= Exercise description =
Below is some data. Retype exactly the lines starting at the one with "(field_high f x 4 4 (by decide)))).trans" and ending at the one with "((field_high (f ++ x ++ y) n 4".

= Records from a dataset =

══════════════════════════════

-- ==== Sys2Proof/Laws/Decode.lean ====
section
/-! SUPPORT. The fields of a word that a format has put together (30_encoding.md R71, R72), and that
the operand types carry their own ranges. -/

namespace Sys2Proof

/-- A field inside the high part of an append. -/
theorem field_high {v w : Nat} (hi : BitVec v) (lo : BitVec w) (start len : Nat) (h : w ≤ start) :
    (hi ++ lo).extractLsb' start len = hi.extractLsb' (start - w) len :=
  BitVec.extractLsb'_append_eq_of_le h

/-- A field inside the low part of an append. -/
theorem field_low {v w : Nat} (hi : BitVec v) (lo : BitVec w) (start len : Nat)
    (h : start + len ≤ w) : (hi ++ lo).extractLsb' start len = lo.extractLsb' start len :=
  BitVec.extractLsb'_append_eq_of_add_le h

@[simp] theorem fieldFamily_formatNNN (f : BitVec 4) (nnn : Addr) :
    fieldFamily (formatNNN f nnn) = f :=
  (field_high f nnn 12 4 (by decide)).trans BitVec.extractLsb'_eq_self

@[simp] theorem fieldNNN_formatNNN (f : BitVec 4) (nnn : Addr) : fieldNNN (formatNNN f nnn) = nnn :=
  (field_low f nnn 0 12 (by decide)).trans BitVec.extractLsb'_eq_self

@[simp] theorem fieldFamily_formatXNN (f : BitVec 4) (x : Reg) (nn : Byte) :
    fieldFamily (formatXNN f x nn) = f :=
  ((field_high (f ++ x) nn 12 4 (by decide)).trans (field_high f x 4 4 (by decide))).trans
    BitVec.extractLsb'_eq_self

@[simp] theorem fieldX_formatXNN (f : BitVec 4) (x : Reg) (nn : Byte) :
    fieldX (formatXNN f x nn) = x :=
  ((field_high (f ++ x) nn 8 4 (by decide)).trans (field_low f x 0 4 (by decide))).trans
    BitVec.extractLsb'_eq_self

@[simp] theorem fieldNN_formatXNN (f : BitVec 4) (x : Reg) (nn : Byte) :
    fieldNN (formatXNN f x nn) = nn :=
  (field_low (f ++ x) nn 0 8 (by decide)).trans BitVec.extractLsb'_eq_self

@[simp] theorem fieldFamily_formatXYN (f : BitVec 4) (x y : Reg) (n : BitVec 4) :
    fieldFamily (formatXYN f x y n) = f :=
  ((field_high (f ++ x ++ y) n 12 4 (by decide)).trans ((field_high (f ++ x) y 8 4 (by decide)).trans
    (field_high f x 4 4 (by decide)))).trans BitVec.extractLsb'_eq_self

@[simp] theorem fieldX_formatXYN (f : BitVec 4) (x y : Reg) (n : BitVec 4) :
    fieldX (formatXYN f x y n) = x :=
  ((field_high (f ++ x ++ y) n 8 4 (by decide)).trans ((field_high (f ++ x) y 4 4 (by decide)).trans
    (field_low f x 0 4 (by decide)))).trans BitVec.extractLsb'_eq_self

@[simp] theorem fieldY_formatXYN (f : BitVec 4) (x y : Reg) (n : BitVec 4) :
    fieldY (formatXYN f x y n) = y :=
  ((field_high (f ++ x ++ y) n 4 4 (by decide)).trans (field_low (f ++ x) y 0 4 (by decide))).trans
    BitVec.extractLsb'_eq_self

@[simp] theorem fieldN_formatXYN (f : BitVec 4) (x y : Reg) (n : BitVec 4) :
    fieldN (formatXYN f x y n) = n :=
  (field_low (f ++ x ++ y) n 0 4 (by decide)).trans BitVec.extractLsb'_eq_self

/-! ## A word is its fields, and a format as a number -/

/-- One bit of two bit strings joined. -/
theorem getLsbD_join {v w : Nat} (hi : BitVec v) (lo : BitVec w) (i : Nat) :
    (hi ++ lo).getLsbD i = if i < w then lo.getLsbD i else hi.getLsbD (i - w) :=
  BitVec.getLsbD_append

/-- The four nibbles are the whole word (30_encoding.md R71). -/
theorem formatXYN_fields (op : Word) :
    formatXYN (fieldFamily op) (fieldX op) (fieldY op) (fieldN op) = op := by
  refine BitVec.eq_of_getLsbD_eq fun i hi => ?_
  refine (getLsbD_join (fieldFamily op ++ fieldX op ++ fieldY op) (fieldN op) i).trans ?_
  rw [getLsbD_join (fieldFamily op ++ fieldX op), getLsbD_join (fieldFamily op)]
  simp only [fieldFamily, fieldX, fieldY, fieldN, BitVec.getLsbD_extractLsb']
  interval_cases i <;> simp

/-- The family, x and the low byte are the whole word. -/
theorem formatXNN_fields (op : Word) :
    formatXNN (fieldFamily op) (fieldX op) (fieldNN op) = op := by
  refine BitVec.eq_of_getLsbD_eq fun i hi => ?_
  refine (getLsbD_join (fieldFamily op ++ fieldX op) (fieldNN op) i).trans ?_
  rw [getLsbD_join (fieldFamily op)]
  simp only [fieldFamily, fieldX, fieldNN, BitVec.getLsbD_extractLsb']
  interval_cases i <;> simp

/-- The family and the low twelve bits are the whole word. -/
theorem formatNNN_fields (op : Word) : formatNNN (fieldFamily op) (fieldNNN op) = op := by
  refine BitVec.eq_of_getLsbD_eq fun i hi => ?_
  refine (getLsbD_join (fieldFamily op) (fieldNNN op) i).trans ?_
  simp only [fieldFamily, fieldNNN, BitVec.getLsbD_extractLsb']
  interval_cases i <;> simp

/-- Two bit strings joined, as a number. -/
theorem toNat_append_add {v w : Nat} (hi : BitVec v) (lo : BitVec w) :
    (hi ++ lo).toNat = hi.toNat * 2 ^ w + lo.toNat := by
  rw [BitVec.toNat_append, ← Nat.shiftLeft_add_eq_or_of_lt lo.isLt, Nat.shiftLeft_eq]

theorem formatNNN_toNat (f : BitVec 4) (nnn : Addr) :
    (formatNNN f nnn).toNat = f.toNat * 4096 + nnn.toNat := toNat_append_add f nnn

theorem formatXNN_toNat (f : BitVec 4) (x : Reg) (nn : Byte) :
    (formatXNN f x nn).toNat = f.toNat * 4096 + x.toNat * 256 + nn.toNat := by
  refine (toNat_append_add (f ++ x) nn).trans ?_
  rw [toNat_append_add]; omega

theorem formatXYN_toNat (f : BitVec 4) (x y : Reg) (n : BitVec 4) :
    (formatXYN f x y n).toNat = f.toNat * 4096 + x.toNat * 256 + y.toNat * 16 + n.toNat := by
  refine (toNat_append_add (f ++ x ++ y) n).trans ?_
  rw [toNat_append_add, toNat_append_add]; omega

/-! ## The fields as numbers -/

theorem fieldFamily_toNat (op : Word) : (fieldFamily op).toNat = op.toNat / 4096 := by
  have := op.isLt
  simp only [fieldFamily, BitVec.extractLsb'_toNat, Nat.shiftRight_eq_div_pow]; omega

theorem fieldN_toNat (op : Word) : (fieldN op).toNat = op.toNat % 16 := by
  simp [fieldN, BitVec.extractLsb'_toNat]

theorem fieldNN_toNat (op : Word) : (fieldNN op).toNat = op.toNat % 256 := by
  simp [fieldNN, BitVec.extractLsb'_toNat]

/-- Every instruction is well-formed: the operand types carry the ranges the checks ask for. -/
theorem Laws.wellFormed_all (i : Instr) : i.wellFormed = true := by
  cases i <;>
    simp [Instr.wellFormed, regInRange, addrInRange, immInRange, countInRange] <;> omega

end Sys2Proof
end

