-- ==== Sys2Proof/Laws/State.lean ====
section
/-! SUPPORT. One lemma per field per update of the state, true by unfolding once, so that no later
proof unfolds a record update; and what a register read sees after each update. -/

namespace Sys2Proof.Machine

@[simp] theorem State.setV_pc (s : State) (x : Reg) (v : Byte) : (s.setV x v).pc = s.pc := rfl
@[simp] theorem State.setV_vreg (s : State) (x : Reg) (v : Byte) : (s.setV x v).vreg = s.vreg.set x.toNat v x.isLt := rfl
@[simp] theorem State.setV_ireg (s : State) (x : Reg) (v : Byte) : (s.setV x v).ireg = s.ireg := rfl
@[simp] theorem State.setV_dt (s : State) (x : Reg) (v : Byte) : (s.setV x v).dt = s.dt := rfl
@[simp] theorem State.setV_st (s : State) (x : Reg) (v : Byte) : (s.setV x v).st = s.st := rfl
@[simp] theorem State.setV_stack (s : State) (x : Reg) (v : Byte) : (s.setV x v).stack = s.stack := rfl
@[simp] theorem State.setV_sp (s : State) (x : Reg) (v : Byte) : (s.setV x v).sp = s.sp := rfl
@[simp] theorem State.setV_mem (s : State) (x : Reg) (v : Byte) : (s.setV x v).mem = s.mem := rfl
@[simp] theorem State.setV_keys (s : State) (x : Reg) (v : Byte) : (s.setV x v).keys = s.keys := rfl
@[simp] theorem State.setV_mode (s : State) (x : Reg) (v : Byte) : (s.setV x v).mode = s.mode := rfl
@[simp] theorem State.setV_pstd (s : State) (x : Reg) (v : Byte) : (s.setV x v).pstd = s.pstd := rfl
@[simp] theorem State.setV_pext (s : State) (x : Reg) (v : Byte) : (s.setV x v).pext = s.pext := rfl
@[simp] theorem State.setV_drawPending (s : State) (x : Reg) (v : Byte) : (s.setV x v).drawPending = s.drawPending := rfl
@[simp] theorem State.setV_running (s : State) (x : Reg) (v : Byte) : (s.setV x v).running = s.running := rfl
@[simp] theorem State.setV_fault (s : State) (x : Reg) (v : Byte) : (s.setV x v).fault = s.fault := rfl
@[simp] theorem State.setV_events (s : State) (x : Reg) (v : Byte) : (s.setV x v).events = s.events := rfl
@[simp] theorem State.setV_draws (s : State) (x : Reg) (v : Byte) : (s.setV x v).draws = s.draws := rfl

@[simp] theorem State.setFlag_pc (s : State) (b : Bool) : (s.setFlag b).pc = s.pc := rfl
@[simp] theorem State.setFlag_vreg (s : State) (b : Bool) : (s.setFlag b).vreg = s.vreg.set 15 (flagByte b) := rfl
@[simp] theorem State.setFlag_ireg (s : State) (b : Bool) : (s.setFlag b).ireg = s.ireg := rfl
@[simp] theorem State.setFlag_dt (s : State) (b : Bool) : (s.setFlag b).dt = s.dt := rfl
@[simp] theorem State.setFlag_st (s : State) (b : Bool) : (s.setFlag b).st = s.st := rfl
@[simp] theorem State.setFlag_stack (s : State) (b : Bool) : (s.setFlag b).stack = s.stack := rfl
@[simp] theorem State.setFlag_sp (s : State) (b : Bool) : (s.setFlag b).sp = s.sp := rfl
@[simp] theorem State.setFlag_mem (s : State) (b : Bool) : (s.setFlag b).mem = s.mem := rfl
@[simp] theorem State.setFlag_keys (s : State) (b : Bool) : (s.setFlag b).keys = s.keys := rfl
@[simp] theorem State.setFlag_mode (s : State) (b : Bool) : (s.setFlag b).mode = s.mode := rfl
@[simp] theorem State.setFlag_pstd (s : State) (b : Bool) : (s.setFlag b).pstd = s.pstd := rfl
@[simp] theorem State.setFlag_pext (s : State) (b : Bool) : (s.setFlag b).pext = s.pext := rfl
@[simp] theorem State.setFlag_drawPending (s : State) (b : Bool) : (s.setFlag b).drawPending = s.drawPending := rfl
@[simp] theorem State.setFlag_running (s : State) (b : Bool) : (s.setFlag b).running = s.running := rfl
@[simp] theorem State.setFlag_fault (s : State) (b : Bool) : (s.setFlag b).fault = s.fault := rfl
@[simp] theorem State.setFlag_events (s : State) (b : Bool) : (s.setFlag b).events = s.events := rfl
@[simp] theorem State.setFlag_draws (s : State) (b : Bool) : (s.setFlag b).draws = s.draws := rfl

@[simp] theorem State.setI_pc (s : State) (v : Word) : (s.setI v).pc = s.pc := rfl
@[simp] theorem State.setI_vreg (s : State) (v : Word) : (s.setI v).vreg = s.vreg := rfl
@[simp] theorem State.setI_ireg (s : State) (v : Word) : (s.setI v).ireg = v := rfl
@[simp] theorem State.setI_dt (s : State) (v : Word) : (s.setI v).dt = s.dt := rfl
@[simp] theorem State.setI_st (s : State) (v : Word) : (s.setI v).st = s.st := rfl
@[simp] theorem State.setI_stack (s : State) (v : Word) : (s.setI v).stack = s.stack := rfl
@[simp] theorem State.setI_sp (s : State) (v : Word) : (s.setI v).sp = s.sp := rfl
@[simp] theorem State.setI_mem (s : State) (v : Word) : (s.setI v).mem = s.mem := rfl
@[simp] theorem State.setI_keys (s : State) (v : Word) : (s.setI v).keys = s.keys := rfl
@[simp] theorem State.setI_mode (s : State) (v : Word) : (s.setI v).mode = s.mode := rfl
@[simp] theorem State.setI_pstd (s : State) (v : Word) : (s.setI v).pstd = s.pstd := rfl
@[simp] theorem State.setI_pext (s : State) (v : Word) : (s.setI v).pext = s.pext := rfl
@[simp] theorem State.setI_drawPending (s : State) (v : Word) : (s.setI v).drawPending = s.drawPending := rfl
@[simp] theorem State.setI_running (s : State) (v : Word) : (s.setI v).running = s.running := rfl
@[simp] theorem State.setI_fault (s : State) (v : Word) : (s.setI v).fault = s.fault := rfl
@[simp] theorem State.setI_events (s : State) (v : Word) : (s.setI v).events = s.events := rfl
@[simp] theorem State.setI_draws (s : State) (v : Word) : (s.setI v).draws = s.draws := rfl
@[simp] theorem State.setI_getV (s : State) (v : Word) (j : Reg) : (s.setI v).getV j = s.getV j := rfl
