/-- Settles O46: the same two writes in either direction; Vy stands in neither of them. -/
theorem shiftsWriteFlagThenShift : Obligations.ShiftsWriteFlagThenShift := fun x _ s =>
  ⟨s.flagThenShift_spec x (lowBit (s.getV x)) (· >>> 1) (byteShiftRight_toNat _) (lowBit_toNat _)
      (lowBit_shiftRight_toNat _),
    s.flagThenShift_spec x (highBit (s.getV x)) (· <<< 1) (byteShiftLeft_toNat _) (highBit_toNat _)
      (highBit_shiftLeft_toNat _),
    fun _ => ⟨rfl, rfl⟩⟩

end Sys2Proof.Machine

/-! SUPPORT. The index load and the random byte (45_family9_to_C.md R151, R153). -/

namespace Sys2Proof.Machine

/-! ## The obligations -/

/-- Settles O41: I takes the address zero-extended, and the instruction's frame keeps the rest. -/
theorem indexLoadSetsI : Obligations.IndexLoadSetsI := by
  intro nnn s
  have hx : exec (.ldI nnn) s = .next (s.setI (addrWord nnn)).advance := rfl
  exact ⟨_, hx, fallsThrough_of_pc_eq rfl, addrWord_toNat nnn, exec_frame hx⟩

/-- Settles O42: the draw is counted first, which leaves the pc and the registers alone; the masked byte
is then written as any other. Of the free source only the byte at the draw counter is named, and nothing
is assumed of it (log entry 2). -/
theorem randomByteIsDrawnAndMasked : Obligations.RandomByteIsDrawnAndMasked := by
  intro x nn s
  have hx : exec (.rnd x nn) s =
      .next (s.countDraw.setV x (Config.randomByte s.draws &&& nn)).advance := rfl
  obtain ⟨hpc, hvx, hkept, _⟩ := s.countDraw.setV_advance_spec x (Config.randomByte s.draws &&& nn)
  exact ⟨_, hx, hpc, fun b => by rw [hvx, BitVec.getLsbD_and], Nat.lt_succ_self s.draws, hkept,
    exec_frame hx⟩

end Sys2Proof.Machine

/-! SUPPORT. The sprite draw as an instruction (46_draw_D.md): the two ends of Dxyn, what the drawn state
holds cell by cell whichever plane is active, and that a second draw lands on the cells of the first. -/

namespace Sys2Proof.Machine

/-! ## A block instruction by its range check -/

/-- A block that lies in memory: the instruction completes (20_memory.md R60). -/
theorem State.withBlock_of_fits {s : State} {i : Instr} {len : Nat} (done : State)
    (h : ∀ k, k < len → s.ireg.toNat + k ≤ 0xFFF) : s.withBlock i len done = .next done := by
  simp only [State.withBlock, outOfRange_eq_none.mpr h]

/-- A block that reaches past memory: the instruction only records MEM_OUT_OF_RANGE (20_memory.md R60,
60_exceptions.md R203). -/
theorem State.withBlock_of_past {s : State} {i : Instr} {len : Nat} (done : State) (hlen : 0 < len)
    (h : 0xFFF < s.ireg.toNat + len - 1) : s.withBlock i len done =
      .next (s.raise .memOutOfRange (some (encode i)) (some (max s.ireg.toNat 0x1000))) := by
  simp only [State.withBlock, outOfRange_eq_some.mpr ⟨⟨hlen, h⟩, rfl⟩]

/-- Dxyn with every row in memory draws them, and sets draw_pending (46_draw_D.md R160). -/
theorem exec_drw_of_fits (x y : Reg) {n : Count} {s : State}
    (h : ∀ k, k < n.toNat → s.ireg.toNat + k ≤ 0xFFF) : exec (.drw x y n) s =
      .next (s.drawSprite (s.getV x).toNat (s.getV y).toNat
        (Memory.readBytes s.mem s.ireg.toNat n.toNat)).markDrawn.advance :=
  State.withBlock_of_fits _ h

theorem encode_drw (x y : Reg) (n : Count) : encode (.drw x y n) =
    BitVec.ofNat 16 (0xD000 + x.toNat * 256 + y.toNat * 16 + n.toNat) := by
  refine BitVec.eq_of_toNat_eq ((formatXYN_toNat 0xD x y n).trans ?_)
  rw [BitVec.toNat_ofNat, Nat.mod_eq_of_lt (by omega)]
  rfl

/-! ## The cells a sprite lands on -/

/-- Planes with the same cells are equal. -/
theorem Plane.ext_cell {w h : Nat} {p q : Plane w h} (hcell : ∀ c r, p.cell c r = q.cell c r) :
    p = q := by
  refine Vector.ext fun r hr => BitVec.eq_of_getLsbD_eq fun c _ => ?_
  simpa only [Plane.cell, vector_getD_of_lt _ _ hr] using hcell c r

/-- A state with the active cells of another, and its inactive plane, has both of its planes. -/
theorem planes_eq_of_activeCell {s t : State} (hmode : t.mode = s.mode)
    (hext : s.mode = .standard → t.pext = s.pext) (hstd : s.mode = .extended → t.pstd = s.pstd)
    (hcell : ∀ c r, t.activeCell c r = s.activeCell c r) : t.pstd = s.pstd ∧ t.pext = s.pext := by
  cases hm : s.mode with
  | standard =>
    simp only [State.activeCell, hmode, hm] at hcell
    exact ⟨Plane.ext_cell hcell, hext hm⟩
  | extended =>
    simp only [State.activeCell, hmode, hm] at hcell
    exact ⟨hstd hm, Plane.ext_cell hcell⟩

/-- The rows of the sprite are the n bytes at I, and the plane is the active one. -/
theorem spriteCovers_iff (s : State) (x y n c r : Nat) :
    SpriteCovers s x y n c r ↔ SpriteRowsCover s.width s.height x y
      (Memory.readBytes s.mem s.ireg.toNat n) c r := by
  rw [SpriteRowsCover, Memory.length_readBytes]
  refine exists_congr fun dr => and_congr_right fun hdr => ?_
  rw [Memory.getD_readBytes s.mem hdr, RowCovers]

/-- Where a sprite lands depends on the mode, I and memory alone. -/
theorem spriteCovers_congr {s t : State} (hmode : t.mode = s.mode) (hireg : t.ireg = s.ireg)
    (hmem : ∀ a, Memory.read t.mem a = Memory.read s.mem a) (x y n c r : Nat) :
    SpriteCovers t x y n c r ↔ SpriteCovers s x y n c r := by
  simp only [SpriteCovers, State.width, State.height, hmode, hireg, hmem]

/-! ## The drawn state -/

section
variable (s : State) (x y : Nat) {sprite : List Byte}

/-- A sprite without rows draws nothing, so nothing collides (46_draw_D.md R165). -/
theorem State.drawSprite_nil : s.drawSprite x y [] = s.setFlag false := by
  rcases s.drawSprite_cases x y [] with ⟨_, he⟩ | ⟨_, he⟩ <;> exact he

══════════════════════════════

= Reply to the task =
    (field_high f x 4 4 (by decide)))).trans BitVec.extractLsb'_eq_self

@[simp] theorem fieldX_formatXYN (f : BitVec 4) (x y : Reg) (n : BitVec 4) :
    fieldX (formatXYN f x y n) = x :=
  ((field_high (f ++ x ++ y) n 8 4 (by decide)).trans ((field_high (f ++ x) y 4 4 (by decide)).trans
    (field_low f x 0 4 (by decide)))).trans BitVec.extractLsb'_eq_self

@[simp] theorem fieldY_formatXYN (f : BitVec 4) (x y : Reg) (n : BitVec 4) :
    fieldY (formatXYN f x y n) = y :=
  ((field_high (f ++ x ++ y) n 4 4 (by decide)).trans (field_low (f ++ x) y 0 4 (by decide))).trans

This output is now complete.